As you may or may not know, I have a worm bin full of thousands of redworms that I keep in our dining room. The whole family enjoys feeding the worms our vegetable scraps and watching the babies hatch. My worm bin is the Gardens Alive Worm Factory.
Worm castings, or vermi-compost is the super compost - the best organic natural fertilizer possible for your plants. I have always read this and believed it, but this year I decided to put it to the test.
Remember the Pea bed that I prepared back in March? In that bed, I put two rows of chicken wire fence with two rows of peas on either side of each fence. Afther the peas got growing, they looked like this:
For my experiment I put freshly harvested worm compost as a top dressing on the two rows of peas on one fence and not on the other.
After a few weeks, the pea vines on the composted side grew so much bigger than the other side that they reached above the fence and fell over! They also yielded many more peas! The easiest way to show you the difference is by this split screen picture:
The left side had the vermicompost added. Look how much thicker the vine is than the one on the right. The right side did well too. I never would have known the power of the worms if I hadn't done this side-by-side test. The peas were fabulous, by the way.
On the same day I added the worm castings to the peas, I transplanted my last early tomato plant. I added a generous amount of the worm compost to it's hole as well.

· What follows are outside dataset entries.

/-- R122: hardware reset, `RESET` and the end of `FINISH` leave the same observable state, that of a fresh instance. -/
def Obligations.ThreeResetsLeaveOneView : Prop :=
  ∀ s : State, s.engine.phase = .ready → s.pins.rspReady = true →
    ∃ m1 m2 : Engine s.variant, ∃ rs : List (List Byte),
      exec .reset s = .next { s with engine := m1 } ∧
      exec .finish s = .next { s with engine := m2, responses := rs } ∧
      m1.view = (Engine.initial s.variant).view ∧ m2.view = (Engine.initial s.variant).view ∧
      (newInstance s).engine.view = (Engine.initial s.variant).view

/-- R6: no step changes the variant of an instance. -/
def Obligations.VariantNeverChanges : Prop :=
  ∀ s t : State, step s = .next t → t.variant = s.variant

/-- R58, R76, R109, R124: with a host that offers no reserved word, no run of any length ever stops, and no step of any machine state
faults. -/
def Obligations.AdmittedHostNeverStopsTheMachine : Prop :=
  (∀ (k : Nat) (s : State), s.admitted = true → ∃ t : State, Host.Core.run core k s = .next t ∧ t.admitted = true) ∧
  (∀ (s : State) (f : Fault), step s ≠ .fault f)

/-- R34, R105: a well-formed state stays well formed under every step: the buffer in canonical form within the block, a waiting digest
and every delivered digest exactly `DB` bytes long. -/
def Obligations.StepKeepsStatesWellFormed : Prop :=
  ∀ s t : State, s.wf = true → step s = .next t → t.wf = true

/-- The state after reset is well formed, its script is admitted, and it has absorbed the empty message. -/
def Obligations.ResetStateIsWellFormed : Prop :=
  ∀ v : Variant, (State.resetOf v).wf = true ∧ (State.resetOf v).admitted = true ∧
    (State.resetOf v).engine.Absorbed []

/-- R25 (I2): unless a response waits, `LEN` is a multiple of the block size; every step keeps that. -/
def Obligations.StepKeepsLengthInWholeBlocks : Prop :=
  ∀ s t : State,
    (s.engine.phase.rspValid = false → s.engine.len.toNat % s.variant.blockBytes = 0) →
    step s = .next t →
    (t.engine.phase.rspValid = false → t.engine.len.toNat % t.variant.blockBytes = 0)

/-- R25 (I1 to I5), R73: absorbing a byte extends the message the instance stands for, whatever its length; every complete block is
compressed exactly once, in order; `RESET` makes it the empty message. -/
def Obligations.AbsorbExtendsTheMessage : Prop :=
  (∀ (s : State) (msg : List Byte) (b : Byte), s.engine.Absorbed msg →
    ∃ m : Engine s.variant, exec (.absorb b) s = .next { s with engine := m } ∧ m.Absorbed (msg ++ [b])) ∧
  (∀ s : State, s.engine.wf = true → s.engine.phase = .ready →
    ∃ m : Engine s.variant, exec .reset s = .next { s with engine := m } ∧ m.Absorbed [])

/-- R69, R97, R106: `FINISH` answers the digest of the whole message absorbed since the last reset, padded at once, and leaves the
instance with the empty message. -/
def Obligations.FinishAnswersTheDigestOfTheMessage : Prop :=
  ∀ (s : State) (msg : List Byte), s.engine.Absorbed msg → s.pins.rspReady = true →
    ∃ m : Engine s.variant,
      exec .finish s = .next { s with engine := m, responses := s.responses ++ [messageDigest s.variant msg] } ∧
      m.Absorbed []

/-- R71: the total effect of `DIGEST m` from any fill and any length. -/
def Obligations.DigestEffect : Prop :=
  ∀ (s : State) (msg : List Byte), s.engine.wf = true →
    ∃ m : Engine s.variant,
      runCommands (digestCommands msg) s = .next { s with engine := m } ∧
      m.h = foldBlocks s.engine.h (completeBlocks s.variant (s.engine.pending ++ msg)) ∧
      m.fill.toNat = (s.engine.fill.toNat + msg.length) % s.variant.blockBytes ∧
      m.len.toNat =
        (s.engine.len.toNat + (s.engine.fill.toNat + msg.length) / s.variant.blockBytes * s.variant.blockBytes)
          % 2 ^ s.variant.lenBits ∧
      m.pending = remainder s.variant (s.engine.pending ++ msg)

/-- R74: how many blocks are compressed for a whole message of `n` bytes: `floor(n / BS)` while it is absorbed and one or two at
`FINISH`, together `ceil((n + 1 + LF) / BS)`, all of them whole blocks of the padded message. -/
def Obligations.CompressionsForAMessage : Prop :=
  ∀ (v : Variant) (msg : List Byte),
    (completeBlocks v msg).length = msg.length / v.blockBytes ∧
    (completeBlocks v (paddedWhole v msg)).length
      = (msg.length + 1 + v.lengthFieldBytes + (v.blockBytes - 1)) / v.blockBytes ∧
    (completeBlocks v (paddedWhole v msg)).length
      = msg.length / v.blockBytes + (padBlocks v (remainder v msg) msg.length).length ∧
    (completeBlocks v (paddedWhole v msg)).flatten = paddedWhole v msg ∧
    completeBlocks v (paddedWhole v msg) = completeBlocks v msg ++ padBlocks v (remainder v msg) msg.length

/-- R72, R106: `HASH m` answers the digest of `m`, whatever the well-formed state before it, and leaves the empty message. -/
def Obligations.HashAnswersTheDigestFromAnyState : Prop :=
  ∀ (s : State) (msg : List Byte), s.engine.wf = true → s.engine.phase = .ready → s.pins.rspReady = true →
    ∃ m : Engine s.variant,
      runCommands (hashCommands msg) s
        = .next { s with engine := m, responses := s.responses ++ [messageDigest s.variant msg] } ∧
      m.Absorbed []

/-- R72 through the ports: a host that offers the words of `HASH m`, one a step, and takes the response has the digest of `m` after
`m.length + 2` steps, and the instance is as after a reset. -/
def Obligations.HashThroughThePorts : Prop :=
  ∀ (s : State) (msg : List Byte) (rest : List HostPins), s.engine.wf = true → s.engine.phase = .ready →
    s.script = offerAll (hashCommands msg) ++ rest →
    ∃ m : Engine s.variant,
      Host.Core.run core (msg.length + 2) s
        = .next ({ s with engine := m, pins := offer .finish, script := rest,
                          responses := s.responses ++ [messageDigest s.variant msg],
                          ticks := s.ticks + (msg.length + 2) } : State) ∧
      m.Absorbed []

It may be just a coincidence, but that is the plant that has been giving us our early ripe tomatoes so far! The other early tomato plants haven't ripened yet. Sounds fishy doesn't it? Or should I say wormy! I'm convinced that the vermi-compost made the difference. It makes me want to get another tray started on my Worm factory right away. Each finished tray makes quite a bit of compost.
I have a friend that has been asking me about worm composting and how to do it. That has made me realize that I never really written a comprehensive how-to compost with worms post. I am now in the process of doing that. It will be added to gardendesk.com as a page. Worm composting is one of many topics that I write about but don't really give good details to the beginner. I apologize for that and am working on making that better. That is why I started the GardenDesk page arm of this site. So far I do have a general composting page, a seed-starting page and a beneficial insect page. Soon I will add a worm composting page and several others.
For now all I can do for my friend is refer her to my worm composting thread and recommend some books like Worms Eat My Garbage: How to Set Up and Maintain a Worm Composting System and The Worm Book . Also, my Worm Factory came with a great little informational booklet that I am loaning to her. She has said that she may buy the same bin that I have which made me remember the Gardens Alive online $20 off coupon that they have. You can get that by clicking here:
I posted that primarily for her, but anyone can use it. It leads to the main Gardens Alive page and is good for any of their products. If you are looking for the Worm Factory, you then need to search for "Worm Composting System". I highly recommend worm composting and endorse the Gardens Alive Worm Factory.
Other than my friend reading this, I'd love to here others thoughts on worm bin composting. Do you have one? Have you made one yourself that you are happy with? Does the idea intrigue you or disgust you. One thing is sure, vermicompost IS nature's super-compost!